Saved data entries:
^^^^^^^^

/-- An edge takes effect at a CSN (R170, R172, R211, R219); where the partition runs a step, its cores' cached copies are
invalidated before the causes are set (R280). -/
def State.edgeEffect (s : State) (cl : Nat) : State :=
  let w := s.cmtWordNow cl
  let s := s.updCsn cl (fun c => { c.clearAbft with
    tick := c.note.getD (c.tick + 1), note := none, edgeWait := false, phase := 0, cmtw := some w })
  s.phasePut cl none (fun r s => s.legsRelease cl r)

/-- An edge that waited for the heel release takes effect once it has come. -/
def State.edgeDue (s : State) (cl : Nat) : State :=
  if (s.csnAt cl).edgeWait && !s.heelBehind cl then s.edgeEffect cl else s

/-- An edge delivered to a CSN (R63, R172). One in reset only counts the tick (R170). -/
def State.edgeAtCsn (s : State) (cl : Nat) : State :=
  if (s.csnAt cl).rst.isSome then s.updCsn cl (fun c => { c with tick := c.note.getD (c.tick + 1), note := none, edgeAt := s.now })
  else
    (s.updCsn cl (fun c => { c with edgeAt := s.now, edgeWait := true })).edgeDue cl

/-- TICK_EDGE, over the spine. -/
def execTickEdge (cl : Cluster) (s : State) : Out := .next (s.edgeAtCsn cl.id)

/-- EDGE, the hub's message to a CSN whose spine input has failed; the port of a CSN in reset discards it (R67). -/
def execEdge (cl : Cluster) (s : State) : Out :=
  let m := Msg.edge cl.id
  .next (
    if s.stopped m then s.stopMsg m
    else
      let s := s.taken m
      if (s.csnAt cl.id).rst.isSome then s.updCsn cl.id (fun c => { c with eject := c.eject + 1 }) else s.edgeAtCsn cl.id)

/-- A release acts at a CSN, and an edge that waited for it takes effect. -/
def State.applyRelease (s : State) (cl : Nat) (r : Release) : State := (s.legsRelease cl r).edgeDue cl

/-- A release goes on at a CSN, behind what waits there (R280). -/
def State.startRelease (s : State) (cl : Nat) (r : Release) : State := s.phasePut cl (some r) (fun r s => s.applyRelease cl r)

/-- The invalidation of a phase is complete: what waited for it goes on, oldest first, until one begins the next. -/
def State.phaseAcked (s : State) (cl : Nat) : State :=
  let c := s.csnAt cl
  if !c.phaseInv.isEmpty then s
  else
    match c.phaseTodo with
    | [] => s
    | t :: rest =>
      phaseGo cl (fun r s => s.applyRelease cl r) rest.length
        ((s.updCsn cl (fun c => { c with phaseTodo := rest })).phaseDo cl t (fun r s => s.applyRelease cl r))

/-- CINV_ACK: the core's cached copies are invalidated, which serves everything that asked for it: publishes of the cluster,
the core's fence, the phase (R280, R282, R286). -/
def State.cinvAck (s : State) (n : Nat) : State :=
  let cl := clusterOf n
  let strip (r : Req) : Req := match r.phase with
    | .cinv l => { r with phase := .cinv (l.filter (fun x => x != n)) }
    | _ => r
  let s := forAll (s.coresOf cl) (fun s m =>
    if (s.coreAt m).reqs.any (fun r => match r.phase with | .cinv _ => true | _ => false) then
      (s.updCore m (fun x => { x with reqs := x.reqs.map strip })).pushReqs m
    else s) s
  let s := s.updCore n (fun x => { x with fence := x.fence.map (fun f => { f with inv := false }) })
  let asked := (s.csnAt cl).phaseInv.contains n
  let s := s.updCsn cl (fun c => { c with phaseInv := c.phaseInv.filter (fun x => x != n) })
  if asked then s.phaseAcked cl else s
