-- ==== Sys2Proof/Machine/Status.lean ====
section
/-! DEFINITION. The CSN status path (R67, R449): its commands, and those that wait for the end of a CSN's reset. -/

namespace Sys2Proof.Machine

open Sys2Proof

/-! ### Manifests and packets (R65, R427) -/

def manifestBytes (m : Manifest) : List Byte :=
  leBytes 4 0 ++ leBytes 4 m.base.toNat ++ leBytes 4 m.lenb.toNat ++ leBytes 4 m.npkt.toNat ++ leBytes 4 m.crc.toNat
    ++ leBytes 4 (b2n m.relcore) ++ leBytes 4 m.entry.toNat ++ leBytes 100 0

def manifestOf (b : List Byte) : Manifest :=
  { base := BitVec.ofNat 32 (fieldAt b 4 4), lenb := BitVec.ofNat 32 (fieldAt b 8 4), npkt := BitVec.ofNat 32 (fieldAt b 12 4),
    crc := BitVec.ofNat 32 (fieldAt b 16 4), relcore := bit (fieldAt b 20 4) 0, entry := BitVec.ofNat 32 (fieldAt b 24 4) }

/-- The data packets of some bytes, in SEQ order, and the manifest's packet. -/
def dataPkts (f : Func) (m : Manifest) (bs : List Byte) : List LoadPkt :=
  (List.range m.npkt.toNat).map (fun i =>
    { func := f, seq := BitVec.ofNat 32 i, addr := BitVec.ofNat 22 (m.base.toNat + 128 * i), data := sliceAt bs (128 * i) 128 })
def manifestPkt (f : Func) (m : Manifest) : LoadPkt :=
  { func := f, seq := 0xFFFFFFFF, addr := BitVec.ofNat 22 m.base.toNat, data := manifestBytes m }

/-- The load verdict of a CSN over its LENB bytes (R428). -/
def Csn.loadVerdict (c : Csn) (bytes : List Byte) : LoadVerdict :=
  let crc := crc32 bytes
  { crc := crc, npkt := BitVec.ofNat 24 c.nrcv,
    bad := match c.manifest with | none => true | some m => c.nrcv != m.npkt.toNat || crc != m.crc }

/-! ### The commands (R449) -/

/-- The check order at a CSN: it arrives on its leg of barrier 65,535 (R428). -/
def State.loadCheck (s : State) (cl : Nat) (bytes : List Byte) : State :=
  let c := s.csnAt cl
  match c.legIx 65535 none with
  | none => s
  | some ix =>
    let e := c.entAt ix
    if !c.loadOpen || e.arr == e.exp then s
    else (s.updCsn cl (fun c => c.setEnt ix { e with arr := e.exp })).sendArrive cl ix e.gen [] false (.load (c.loadVerdict bytes))

/-- A donor sends its packets, then the manifest, to the target (R429). -/
def State.loadSend (s : State) (d x : Nat) (tep : Epoch) (bytes : List Byte) : State :=
  match (s.csnAt d).manifest with
  | none => s
  | some m =>
    let f := fnOfNat ((s.fnOf d).getD 0)
    s.sendAll ((dataPkts f m bytes ++ [manifestPkt f m]).map (fun p => .loadUc x tep p))

/-- RD_DRP: the droop counter is returned and cleared; the hub adds it to its row's count of the interval (R185). -/
def State.readDroop (s : State) (cl : Nat) : State :=
  let n := (s.csnAt cl).droop
  let row := rowOf cl
  ((s.emit (.rdDrp cl n)).updCsn cl (fun c => { c with droop := 0 })).updHub (fieldOf cl) (fun x =>
    { x with drp := x.drp.set row ((x.drp[row]?).getD 0 + n.toNat) })

/-- A status-path command at its CSN. -/
def State.statusDo (s : State) (cl : Nat) (cmd : StatusCmd) : State :=
  match cmd with
  | .rdDrp => s.readDroop cl
  | .loadOpen => (s.updCsn cl (fun c => { c with loadOpen := true, nrcv := 0, manifest := none })).emit (.statusAck cl)
  | .loadCheck bytes => s.loadCheck cl bytes
  | .loadSend x tep bytes => s.loadSend cl x tep bytes
  | .legBind b exp gen proxy => s.bindLeg cl b exp gen proxy
  | .legFree b proxy => s.freeLeg cl b proxy
  | .epochLoad tab part =>
    (s.updCsn cl (fun c => { c with
      eptab := tab.foldl (fun t e => tset 0 t e.1 e.2) c.eptab, pepoch := part.getD c.pepoch })).emit (.statusAck cl)

/-- A command given to a CSN: one in reset answers once its reset is complete (R67). -/
def State.onStatus (s : State) (cl : Nat) (cmd : StatusCmd) : State :=
  if (s.csnAt cl).rst.isSome then s.updCsn cl (fun c => { c with held := c.held ++ [cmd] }) else s.statusDo cl cmd

/-- The reset of a CSN is complete: the commands that waited act, oldest first. -/
def State.runHeld (s : State) (cl : Nat) : State :=
  forAll (s.csnAt cl).held (fun s cmd => s.statusDo cl cmd) (s.updCsn cl (fun c => { c with held := [] }))

def execRdDrp (cl : Cluster) (s : State) : Out := .next (s.onStatus cl.id .rdDrp)

/-- LOAD_OPEN. -/
def execLoadOpen (cl : Cluster) (s : State) : Out := .next ((s.taken (.status cl.id 0)).onStatus cl.id .loadOpen)

/-- LOAD_CHECK: the check order (R428). -/
def execLoadCheck (cl : Cluster) (bytes : List Byte) (s : State) : Out :=
  .next ((s.taken (.status cl.id 1)).onStatus cl.id (.loadCheck bytes))

/-- LOAD_SEND. -/
def execLoadSend (donor : Cluster) (target : Cluster) (tepoch : Epoch) (bytes : List Byte) (s : State) : Out :=
  .next (s.onStatus donor.id (.loadSend target.id tepoch bytes))

/-- LEG_BIND. -/
def execLegBind (cl : Cluster) (bar : BarIx) (exp : Byte) (gen : Byte) (proxyFor : Option Cluster) (s : State) : Out :=
  .next (s.onStatus cl.id (.legBind bar exp gen (proxyFor.map Cluster.id)))

/-- LEG_FREE. -/
def execLegFree (cl : Cluster) (bar : BarIx) (proxyFor : Option Cluster) (s : State) : Out :=
  .next (s.onStatus cl.id (.legFree bar (proxyFor.map Cluster.id)))

/-- EPOCH_LOAD: the table of hubs and root sites, or the partition's epoch (R50). -/
def execEpochLoad (cl : Cluster) (tab : List (Nat × Epoch)) (part : Option Epoch) (s : State) : Out :=
  .next (s.onStatus cl.id (.epochLoad tab part))

end Sys2Proof.Machine
end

^^^^^^^^

Task to complete:
Please reproduce exactly the lines from the first one of the records above through the line containing "def State.edgeAtCsn (s", both included, and nothing else.

Result for this task:
/-- An edge takes effect at a CSN (R170, R172, R211, R219); where the partition runs a step, its cores' cached copies are
invalidated before the causes are set (R280). -/
def State.edgeEffect (s : State) (cl : Nat) : State :=
  let w := s.cmtWordNow cl
  let s := s.updCsn cl (fun c => { c.clearAbft with
    tick := c.note.getD (c.tick + 1), note := none, edgeWait := false, phase := 0, cmtw := some w })
  s.phasePut cl none (fun r s => s.legsRelease cl r)

/-- An edge that waited for the heel release takes effect once it has come. -/
def State.edgeDue (s : State) (cl : Nat) : State :=
  if (s.csnAt cl).edgeWait && !s.heelBehind cl then s.edgeEffect cl else s

/-- An edge delivered to a CSN (R63, R172). One in reset only counts the tick (R170). -/
def State.edgeAtCsn (s : State) (cl : Nat) : State :=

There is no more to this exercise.